I wanna get off the extreme mass, just to handle my body fat % a bit better (25% currently) You think maybe switching to pro 6 and extreme whey pwo is better? What would you recommend as the ideal supplements to take when bulking out?


----------



## gingernut (Dec 11, 2006)

You could make a good start by adding in the yolks from the eggs!


----------



## muhammadali (Mar 31, 2013)

lancashirerose said:


> You could make a good start by adding in the yolks from the eggs!


I really despise yolks, I can tolerate them but it's never been a preference. Wouldn't that be a little fattening?

also looking to get off the mass shakes and go for pro 6 and whey/b+r what are your thoughts on this?


----------



## TheTransporter (Jan 30, 2014)

You aint guna grow following ramadan mate. it was dreamed up thousdands of years before ppl started bodybuildn or understood the human body, iot's not good for you and maks no sense.

I know muslims are strict at following it but i never heard of allay striking anyone down for a protein shake during ramadan!


----------



## gingernut (Dec 11, 2006)

muhammadali said:


> I really despise yolks, I can tolerate them but it's never been a preference.
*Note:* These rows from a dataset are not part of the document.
@[simp] theorem setStatus_delays (slot : Fin 16) (x : SlotStatus) (s : State) : (setStatus slot x s).delays = s.delays := by
  simp only [setStatus, State.withMonitor_delays]

@[simp] theorem rewriteSwapStatus_delays (slot : Fin 16) (r : CommandResult) (s : State) : (rewriteSwapStatus slot r s).delays = s.delays := by
  simp only [rewriteSwapStatus, apply_ite State.delays, request_delays, setStatus_delays, ite_self]

@[simp] theorem retireChanged_delays (s : State) : (retireChanged s).delays = s.delays := by
  simp only [retireChanged, setEntries_delays]

@[simp] theorem dropChanged_delays (s : State) : (dropChanged s).delays = s.delays := by
  simp only [dropChanged, State.withCandidates_delays]

@[simp] theorem decodeChange_delays (s : State) : (decodeChange s).delays = s.delays := by
  simp only [decodeChange, apply_ite State.delays, retireChanged_delays, dropChanged_delays, State.withDecode_delays, ite_self]

@[simp] theorem exchangeBanks_delays (s : State) : (exchangeBanks s).delays = s.delays := by
  simp only [exchangeBanks, request_delays, State.withProfiles_delays]

@[simp] theorem cancelSwap_delays (s : State) : (cancelSwap s).delays = s.delays := by
  unfold cancelSwap
  (repeat' split) <;> simp only [request_delays, rewriteSwapStatus_delays, State.withProfiles_delays]

@[simp] theorem shiftWaiting_delays (a : Int) (s : State) : (shiftWaiting a s).delays = s.delays := by
  simp only [shiftWaiting, State.withDisc_delays]

@[simp] theorem piUpdate_delays (x : Int) (s : State) : (piUpdate x s).delays = s.delays := by
  simp only [piUpdate, giveRho_delays, giveRhoI_delays]

@[simp] theorem recordSample_delays (c : SampleClass) (x : Int) (o : SampleOrigin) (s : State) : (recordSample c x o s).delays = s.delays := by
  simp only [recordSample, State.withDisc_delays]

@[simp] theorem rejectUnordered_delays (o : SampleOrigin) (s : State) : (rejectUnordered o s).delays = s.delays := by
  simp only [rejectUnordered, raiseIf_delays, count_delays, recordSample_delays]

@[simp] theorem setLockCount_delays (n : Nat) (s : State) : (setLockCount n s).delays = s.delays := by
  simp only [setLockCount, apply_ite State.delays, setDiscState_delays, State.withDisc_delays, ite_self]

@[simp] theorem addReject_delays (s : State) : (addReject s).delays = s.delays := by
  simp only [addReject, apply_ite State.delays, enterAcquire_delays, State.withDisc_delays, ite_self]

@[simp] theorem answerLocked_delays (x : Int) (o : SampleOrigin) (s : State) : (answerLocked x o s).delays = s.delays := by
  unfold answerLocked
  rw [apply_ite State.delays, addReject_delays, raise_delays, count_delays, recordSample_delays, State.withDisc_delays,
    count_delays, recordSample_delays, piUpdate_delays, ite_self]

@[simp] theorem answerUnordered_delays (o : SampleOrigin) (s : State) : (answerUnordered o s).delays = s.delays := by
  unfold answerUnordered
  (repeat' split) <;> simp only [rejectUnordered_delays, addReject_delays, State.withDisc_delays]

@[simp] theorem recordLevel_delays (n : Fin 2) (l : Bool) (s : State) : (recordLevel n l s).delays = s.delays := by
  simp only [recordLevel, State.withCaptures_delays]

@[simp] theorem setCandidate_delays (n : Fin 7) (c : Option Candidate) (s : State) : (setCandidate n c s).delays = s.delays := by
  simp only [setCandidate, State.withCandidates_delays]

@[simp] theorem decideType_delays (n : Fin 7) (c : Candidate) (s : State) : (decideType n c s).1.delays = s.delays := by
  unfold decideType
  (repeat' split) <;> simp only [setCandidate_delays]

@[simp] theorem decideAllocation_delays (n : Fin 7) (c : Candidate) (s : State) : (decideAllocation n c s).1.delays = s.delays := by
  unfold decideAllocation
  repeat' (first | (dsimp only; split) | split)
  all_goals simp only [count_delays, allocate_delays, setCandidate_delays]

@[simp] theorem dropOthers_delays (k : CellKey) (own : Option (Fin 7)) (s : State) : (dropOthers k own s).delays = s.delays := by
  simp only [dropOthers, State.withCandidates_delays]

@[simp] theorem openWrite_delays (k : CellKey) (l : LaneClass) (en : Enables) (d : Word) (s : State) : (openWrite k l en d s).delays = s.delays := by
  unfold openWrite
  repeat' (first | (dsimp only; split) | split)
  all_goals simp only [setCandidate_delays, dropOthers_delays]

@[simp] theorem dropCandidates_delays (s : State) : (dropCandidates s).delays = s.delays := by
  simp only [dropCandidates, State.withCandidates_delays]

@[simp] theorem writeShadow_delays (slot : Fin 16) (n : Fin 7) (en : Enables) (d : Word) (s : State) : (writeShadow slot n en d s).delays = s.delays := by
  simp only [writeShadow, State.withMonitor_delays]

@[simp] theorem request_time (ks : List BlockKind) (s : State) : (request ks s).time = s.time := by
  simp only [request, apply_ite State.time, State.withReport_time, ite_self]

@[simp] theorem raise_time (f : Flag) (s : State) : (raise f s).time = s.time := by
  simp only [raise, request_time, State.withReport_time]

@[simp] theorem raiseIf_time (c : Bool) (f : Flag) (s : State) : (raiseIf c f s).time = s.time := by
  simp only [raiseIf, apply_ite State.time, raise_time, ite_self]

@[simp] theorem count_time (c : GlobalCounter) (s : State) : (count c s).time = s.time := by
  simp only [count, State.withReport_time]

@[simp] theorem countPort_time (p : Port) (c : PortCounter) (s : State) : (countPort p c s).time = s.time := by
  simp only [countPort, State.withReport_time]

@[simp] theorem giveRhoI_time (r : Int) (s : State) : (giveRhoI r s).time = s.time := State.withDisc_time _ _

@[simp] theorem gatePulses_time (s : State) : (gatePulses s).time = s.time := by
  simp only [gatePulses, State.withPulses_time]

@[simp] theorem stepPulses_time (s : State) : (stepPulses s).time = s.time := by
  simp only [stepPulses, State.withPulses_time]

@[simp] theorem swapPulses_time (old : Profile) (s : State) : (swapPulses old s).time = s.time := by
  simp only [swapPulses, State.withPulses_time]

@[simp] theorem leadPulse_time (n : Fin 4) (s : State) : (leadPulse n s).time = s.time := by
  simp only [leadPulse, State.withPulses_time]

@[simp] theorem trailPulse_time (n : Fin 4) (s : State) : (trailPulse n s).time = s.time := by
  simp only [trailPulse, State.withPulses_time]

@[simp] theorem setDelay_time (p : Port) (d : PortDelay) (s : State) : (setDelay p d s).time = s.time := by
  simp only [setDelay, State.withDelays_time]

@[simp] theorem settleDelay_time (p : Port) (d : PortDelay) (s : State) : (settleDelay p d s).time = s.time := by
  unfold settleDelay
  simp only [apply_ite State.time, request_time, setDelay_time, ite_self]

@[simp] theorem transmitHandoff_time (q : Port) (n : BitVec 16) (t : Raw) (s : State) : (transmitHandoff q n t s).time = s.time := by
  unfold transmitHandoff
  (repeat' split) <;> simp only [raiseIf_time, setDelay_time]

@[simp] theorem responderHandoff_time (p : Port) (r : ResponderRecord) (s : State) : (responderHandoff p r s).time = s.time := by
  simp only [responderHandoff, setDelay_time]

@[simp] theorem removeResponder_time (q : Port) (n : BitVec 16) (i : Ident) (s : State) : (removeResponder q n i s).time = s.time := by
  simp only [removeResponder, setDelay_time]

@[simp] theorem removeProbe_time (p : Port) (n : BitVec 16) (s : State) : (removeProbe p n s).time = s.time := by
  simp only [removeProbe, setDelay_time]

@[simp] theorem rejectDelay_time (p : Port) (c : DelayClass) (s : State) : (rejectDelay p c s).time = s.time := by
  simp only [rejectDelay, raiseIf_time, countPort_time]

@[simp] theorem acceptDelay_time (p : Port) (x : Nat) (s : State) : (acceptDelay p x s).time = s.time := by
  simp only [acceptDelay, countPort_time, settleDelay_time]

@[simp] theorem takeDelaySample_time (p : Port) (t1 t4 : Raw) (c : BitVec 64) (s : State) : (takeDelaySample p t1 t4 c s).time = s.time := by
  unfold takeDelaySample
  split
  · exact rejectDelay_time _ _ _
  · dsimp only
    split
    · exact acceptDelay_time _ _ _
    · exact rejectDelay_time _ _ _

@[simp] theorem echoHandoff_time (p : Port) (n : BitVec 16) (c : BitVec 64) (t : Raw) (s : State) : (echoHandoff p n c t s).time = s.time := by
  unfold echoHandoff
  (repeat' split) <;> simp only [raise_time, removeProbe_time, takeDelaySample_time]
Wouldn't that be a little fattening?
> 
> also looking to get off the mass shakes and go for pro 6 and whey/b+r what are your thoughts on this?


Ok I suggested them as an easy way to up food intake without much effort(infact less effort).

Yolks are very nutritious, they have been in all my off and on season diets (including leaning up), they contain iron, useful fats, and a bit of extra protein.

No food is fattening as such and certainly not egg yolks unless that's all you eat. It's how it's combined that makes the difference.

I eat 4 whole eggs most mornings and when I stick to my clean diet I get lean, I am currently over a comfy level of bodyfat however this is nothing to do with eating 4 yolks most days, it's all to do with stuffing my face with chocolate, baguette sandwhiches and other junk food - and seriously exceeding my required kcal intake.

Yolks are not to be avoided, and fats are an important part of the diet. If however you really can't stomach them then find another food.

B&R will help you increase your protein intake whilst chucking in carbs and a bit of HMB & creatine. I use half a scoop(to fit my required macros) in a post-wo shake mostly for convenience and it mixes well with a scoop of protein.


----------



## muhammadali (Mar 31, 2013)

TheTransporter said:


> You aint guna grow following ramadan mate. it was dreamed up thousdands of years before ppl started bodybuildn or understood the human body, iot's not good for you and maks no sense.
> 
> I know muslims are strict at following it but i never heard of allay striking anyone down for a protein shake during ramadan!


I know I know, I'm gonna pause the bulking for it, I've still got up until end of June to "grow". Which is why I was looking at suggestions on how to keep my gains that I get now. With the non fasting period being close to 4 hours. It's practically impossible to eat 3000 calories without getting seriously sick.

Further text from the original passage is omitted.